**Problem:** Could you write out the opening lines of the data, word for word, stopping after the line that contains "s.Bare → b.mask ≠ 0 →"?
☆ ☆ ☆ ☆
/-- R53, R54, R396 to R400: a store whose accesses reach memory counts on its flag and goes on with its data taken. -/
def Obligations.StoresStart : Prop :=
  ∀ (s : State) (x : Warp) (b : Body), s.Runs x b → s.Bare → b.mask ≠ 0 →
    let starts := fun (i : Instr) (addr : Fin 32 → W64) (data : Fin 32 → Nat) => s.Gives i fun t y =>
      y.flags = countedUp x b.setB ∧ y.v = x.v ∧ SameSpecials x y ∧ y.wait = x.wait
        ∧ (s.Canonical → ∀ k, t.byte k = s.byte k)
        ∧ ∃ id o, y.stores = x.stores ++ [id] ∧ sget t.chip.ops id = some o ∧ o.w = s.warpNo ∧ o.act = b.mask
          ∧ o.addr = Vector.ofFn addr ∧ o.data = Vector.ofFn data ∧ o.flag = b.setB
    (∀ o : StOps,
      let w := wcWidth o.wc.val
      (s.Reaches x b { acc := .store } (scaledAddr o.sb o.x w x) (fun _ => w) →
        (∀ t, lowest b.mask = some t → inWindow (scaledAddr o.sb o.x w x t).toNat = false) →
        starts (.st o) (scaledAddr o.sb o.x w x) (storeData x o.d o.wc.val))
      ∧ (s.Reaches x b { acc := .store } (fullAddr o.sb o.x x) (fun _ => w) →
        starts (.stv o) (fullAddr o.sb o.x x) (storeData x o.d o.wc.val)))
    ∧ (∀ o : StrOps,
      let w := if o.w64 then 64 else 32
      s.Reaches x b { acc := .store, suits := classN } (scaledAddr o.sb o.x w x) (fun _ => w) →
      starts (.str o) (scaledAddr o.sb o.x w x) (storeData x o.d (if o.w64 then 8 else 7))
      ∧ starts (.stc o) (scaledAddr o.sb o.x w x) (storeData x o.d (if o.w64 then 8 else 7)))

/-- R165, R166, R169: the five-store protocol: a store to W0 to W3 puts its value in the staging word; a GO that passes its
checks makes its tag busy and its command from the staging words; one that does not is a precise fault, and so is every other access
in the window (R116): a store of several threads, of another width, with .nt or .lu, through STV, STR or STC, a load, an atomic, a
CINV. -/
def Obligations.EngineWindowStores : Prop :=
  (∀ (s : State) (x : Warp) (b : Body) (t : Fin 32), s.Runs x b → s.Bare → s.CanTrap x → lane b.mask t = true →
    let within := fun (a : Fin 32 → W64) => inWindow (a t).toNat = true
    (∀ o : StOps,
      (popCount b.mask ≠ 1 ∨ o.wc.val ≠ 8 ∨ o.nt = true ∨ o.lu = true → within (scaledAddr o.sb o.x (wcWidth o.wc.val) x) →
        s.Faults (.st o) x b)
      ∧ (within (fullAddr o.sb o.x x) → s.Faults (.stv o) x b))
    ∧ (∀ o : LdOps, exceeds x (regRun o.d.val (wcRegs o.wc.val)) = false →
      (within (scaledAddr o.sb o.x (wcWidth o.wc.val) x) → s.Faults (.ld o) x b) ∧ (within (fullAddr o.sb o.x x) → s.Faults (.ldv o) x b))
    ∧ (∀ o : LdaOps, exceeds x (regRun o.d.val (if o.w64 then 2 else 1)) = false →
      within (scaledAddr o.sb o.x (if o.w64 then 64 else 32) x) → s.Faults (.lda o) x b ∧ s.Faults (.ldc o) x b)
    ∧ (∀ o : StrOps, within (scaledAddr o.sb o.x (if o.w64 then 64 else 32) x) → s.Faults (.str o) x b ∧ s.Faults (.stc o) x b)
    ∧ (∀ o : AtomOps, within (atomAddr o x) → (exceeds x (regRun o.d.val (if o.size = .w64 then 2 else 1)) = false →
      s.Faults (.atom o) x b) ∧ s.Faults (.atomn o) x b)
    ∧ ∀ o : PrefOps, within (scaledAddr o.sb o.x (wcWidth o.wc.val) x) → s.Faults (.cinv o) x b)
  ∧ ∀ (o : StOps) (s : State) (x : Warp) (b : Body) (t : Fin 32), s.Runs x b → s.Bare →
    o.wc.val = 8 → o.nt = false → o.lu = false → popCount b.mask = 1 → lowest b.mask = some t →
    let a := (scaledAddr o.sb o.x 64 x t).toNat
    let v := src64 x o.d t
    inWindow a = true →
    (∀ k, winWord a = some (.stage k) → s.Gives (.st o) fun _ y =>
      y.stage = x.stage.set k.val v ∧ y.flags = countedUp x b.setB ∧ y.v = x.v ∧ y.s = x.s ∧ y.p = x.p)
    ∧ (winWord a = some .go → goOk s.chip s.warpNo v.toNat = true → s.warpNo < 24576 → s.Gives (.st o) fun n y =>
      y.stage = x.stage ∧ y.goPending = true ∧ (coreAt n.chip (coreOf s.warpNo)).tags[fld v.toNat 5 6 % 64]'(Nat.mod_lt _ (by decide)) = .busy
        ∧ ∃ id d, sget n.chip.cmds id = some d ∧ d.words = x.stage ∧ d.core = coreOf s.warpNo ∧ d.accepted = none)
    ∧ (s.CanTrap x → winWord a = none ∨ (winWord a = some .go ∧ goOk s.chip s.warpNo v.toNat = false) → s.Faults (.st o) x b)

/-- R290 to R293: an atomic whose accesses reach memory counts on its flag, claims the register of its return value, and goes
on with its operand taken. -/
def Obligations.AtomicsStart : Prop :=
  ∀ (o : AtomOps) (s : State) (x : Warp) (b : Body), s.Runs x b → s.Bare →
    s.Reaches x b { acc := .store, suits := if o.size = .bf then inGranule else classN, atomic := true, bytes := false }
      (atomAddr o x) (atomWidth o x) →
    let starts := fun (i : Instr) (flag : Option (Fin 12)) (dst : List Nat) => s.Gives i fun t y =>
      y.flags = countedUp x flag ∧ (∀ r ∈ dst, sget y.ready r = some none) ∧ SameSpecials x y
        ∧ (∀ n, n ∉ dst → sget y.v n = sget x.v n) ∧ (s.Canonical → ∀ k, t.byte k = s.byte k)
        ∧ ∃ id p, y.stores = x.stores ++ [id] ∧ y.loads = x.loads ++ [id] ∧ sget t.chip.ops id = some p ∧ p.act = b.mask
          ∧ p.addr = Vector.ofFn (atomAddr o x) ∧ p.flag = flag
    let dst := regRun o.d.val (if o.size = .w64 then 2 else 1)
    (exceeds x dst = false → starts (.atom o) b.setA dst) ∧ starts (.atomn o) b.setB []

/-- R54, R118, R138, R140, R141, R247: a strong access whose width or address is not of class N is a precise fault, whatever else it
meets; where the worst fault of a load is replayable, the warp waits, its LDs' flag counts the load, and no other register changes; and
a load, a store or an atomic whose pages the core's TLB does not hold waits for their walks, and changes no register. -/
def Obligations.AccessFaults : Prop :=
  (∀ (s : State) (x : Warp) (b : Body) (t : Fin 32), s.Runs x b → s.Bare → s.CanTrap x → lane b.mask t = true →
     (∀ o : LdaOps,
       let w := if o.w64 then 64 else 32
       let a := scaledAddr o.sb o.x w x
       exceeds x (regRun o.d.val (if o.w64 then 2 else 1)) = false → (a t).toNat % w ≠ 0 →
       s.Faults (.lda o) x b ∧ s.Faults (.ldc o) x b)
     ∧ (∀ o : StrOps,
       let w := if o.w64 then 64 else 32
       let a := scaledAddr o.sb o.x w x
       (a t).toNat % w ≠ 0 → s.Faults (.str o) x b ∧ s.Faults (.stc o) x b))
  ∧ (∀ (o : LdOps) (s : State) (x : Warp) (b : Body) (f : AFault) (n : Nat), s.Runs x b → s.Bare →
       let w := wcWidth o.wc.val
       let a := scaledAddr o.sb o.x w x
       exceeds x (regRun o.d.val (wcRegs o.wc.val)) = false → s.walks x b { acc := .load } a (fun _ => w) = [] →
       worst (faultsOf (s.finds x b { acc := .load } a (fun _ => w))) = some f → f.again = true →
       instrAt s.mem s.chip s.warpNo s.chip.cur.pc b.stop = .word (.ld o) n →
       s.Gives (.ld o) fun _ y => y.wait = .replay false ∧ SameSpecials x y ∧ y.v = x.v ∧ y.body = some b
         ∧ y.flags = countedUp x b.setA ∧ y.waitFlag = b.setA)
  ∧ (∀ (s : State) (x : Warp) (b : Body), s.Runs x b → s.Bare → (∀ e ∈ s.chip.walks, e.1 < s.chip.fresh) →
       let waits := fun (i : Instr) (k : Rule) (a : Fin 32 → W64) (w : Fin 32 → Nat) =>
         s.walks x b k a w ≠ [] → (∀ f ∈ faultsOf (s.finds x b k a w), 6 ≤ f.rank) → s.Walks i x b (s.walks x b k a w)
       (∀ o : LdOps, exceeds x (regRun o.d.val (wcRegs o.wc.val)) = false →
         waits (.ld o) { acc := .load } (scaledAddr o.sb o.x (wcWidth o.wc.val) x) fun _ => wcWidth o.wc.val)
       ∧ (∀ o : StrOps, let w := if o.w64 then 64 else 32
         b.mask ≠ 0 → waits (.str o) { acc := .store, suits := classN } (scaledAddr o.sb o.x w x) fun _ => w)
       ∧ ∀ o : AtomOps, o.size ≠ .bf → waits (.atomn o) { acc := .store, suits := classN, atomic := true, bytes := false } (atomAddr o x)
         (atomWidth o x))

/-- R151, R308, R309, R329, R330, R372: FENCE, CINV and PREF. -/
def Obligations.FenceAndCacheResults : Prop :=
  ∀ (s : State) (x : Warp) (b : Body), s.Runs x b → s.Bare →
    (∀ (scope : Scope) (kind : FenceKind), b.mask ≠ 0 → s.Gives (.fence scope kind) fun t y =>
      SameRegisters x y
        ∧ (kind ≠ .acquire → (∀ k ∈ x.stores, k ∈ y.hold) ∧ (scope = .core → y.coreRelease = x.coreRelease ||| b.mask))
        ∧ (kind ≠ .release → (∀ k ∈ x.loads, k ∈ y.hold)
          ∧ (scope ≠ .warp → (coreAt t.chip (coreOf s.warpNo)).l1 = [] ∧ s.chip.cycle + 4 ≤ y.holdUntil
            ∧ y.fenced = !y.hold.isEmpty)))
    ∧ (∀ o : PrefOps,
      let w := wcWidth o.wc.val
      let f := s.finds x b { acc := .load } (scaledAddr o.sb o.x w x) fun _ => w
      let starts := fun (t : State) (l1 : Bool) => faultsOf f = [] → (∃ g ∈ foundOf f, g.x.home < 2) →
        ∃ id q, sget t.chip.ops id = some q ∧ q.kind = .pref l1 ∧ q.w = s.warpNo
      (s.Gives (.prefL1 o) fun t y => SameRegisters x y ∧ y.wait = x.wait ∧ starts t true)
      ∧ (s.Gives (.prefL2 o) fun t y => SameRegisters x y ∧ y.wait = x.wait ∧ starts t false)
      ∧ (s.Reaches x b { acc := .store, bytes := false } (scaledAddr o.sb o.x w x) (fun _ => w) →
        s.Gives (.cinv o) fun t y => SameRegisters x y ∧
          ∀ f ∈ foundOf (s.finds x b { acc := .store, bytes := false } (scaledAddr o.sb o.x w x) fun _ => w), f.x.home < 2 →
            ∀ e ∈ (coreAt t.chip (coreOf s.warpNo)).l1, e.1 / 4 ≠ lineOf f.x.pa))

/-- R24, R54, R127, R352, R354: the last reply of a load puts its data in its registers in the threads that met no error, makes
them available and lowers its flag. -/
def Obligations.LoadReplyResults : Prop :=
  ∀ (s : State) (id : Nat) (x : Warp) (r : Req) (o : Op) (d wc : Nat) (l1 fill : Bool),
    let c := takeEffect s.mem s.chip id
    sget c.reqs id = some r → sget c.ops r.op = some o → o.left = 1 → o.kind = .load d wc l1 fill → promotes s.chip id = none →
    sget c.warps o.w = some x →
    ∃ t y, exec (.loadReply id) s = .next t ∧ sget t.chip.warps o.w = some y
      ∧ (∀ j < regsOf o.width, ∀ k, lane (o.act &&& ~~~(o.poison ||| o.gone)) k = true →
        vread y (d + j) k = BitVec.ofNat 32 (loaded wc (o.data[k.val] % 2 ^ o.width) / 2 ^ (32 * j)))
      ∧ (∀ n, (n < d ∨ d + regsOf o.width ≤ n) → sget y.v n = sget x.v n)
      ∧ y.s = x.s ∧ y.p = x.p
      ∧ (∀ f, o.flag = some f → y.flags[f.val] = if x.flags[f.val] = 0 then 0 else x.flags[f.val] - 1)

/-- R120, R121, R398: a store of one piece performed at its home, behind those of its cycle that go before it, writes the bits of its
piece and no other bit of memory. -/
def Obligations.StorePerformsItsBits : Prop :=
  ∀ (s : State) (id : Nat) (r : Req) (o : Op) (p : Piece), s.Canonical →
    sget s.chip.reqs id = some r → r.done = false → r.pieces = [p] → sget s.chip.ops r.op = some o → o.kind = .store →
    o.left = 1 → earlier s.chip r o.w = [] → homeGone s.chip r.home = false → sameKey s.chip r.home.isL2 r.enc o.part.toNat p = true →
    homeFirst s.chip id = false →
    ∃ t, exec (.storeAtHome id) s = .next t
      ∧ (∀ k, (k < p.pa.key ∨ p.pa.key + (p.pa.bit % 8 + p.width + 7) / 8 ≤ k) → t.byte k = s.byte k)
      ∧ (∀ j < (p.pa.bit % 8 + p.width + 7) / 8, ∀ n < 8,
        (t.byte (p.pa.key + j)).getLsbD n =
          let q := 8 * j + n
          if p.pa.bit % 8 ≤ q ∧ q < p.pa.bit % 8 + p.width then
            o.data[p.t.val].testBit (p.pos + (q - p.pa.bit % 8))
          else (s.byte (p.pa.key + j)).getLsbD n)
☆ ☆ ☆ ☆
**Answer section:**
/-- R53, R54, R396 to R400: a store whose accesses reach memory counts on its flag and goes on with its data taken. -/
def Obligations.StoresStart : Prop :=
  ∀ (s : State) (x : Warp) (b : Body), s.Runs x b → s.Bare → b.mask ≠ 0 →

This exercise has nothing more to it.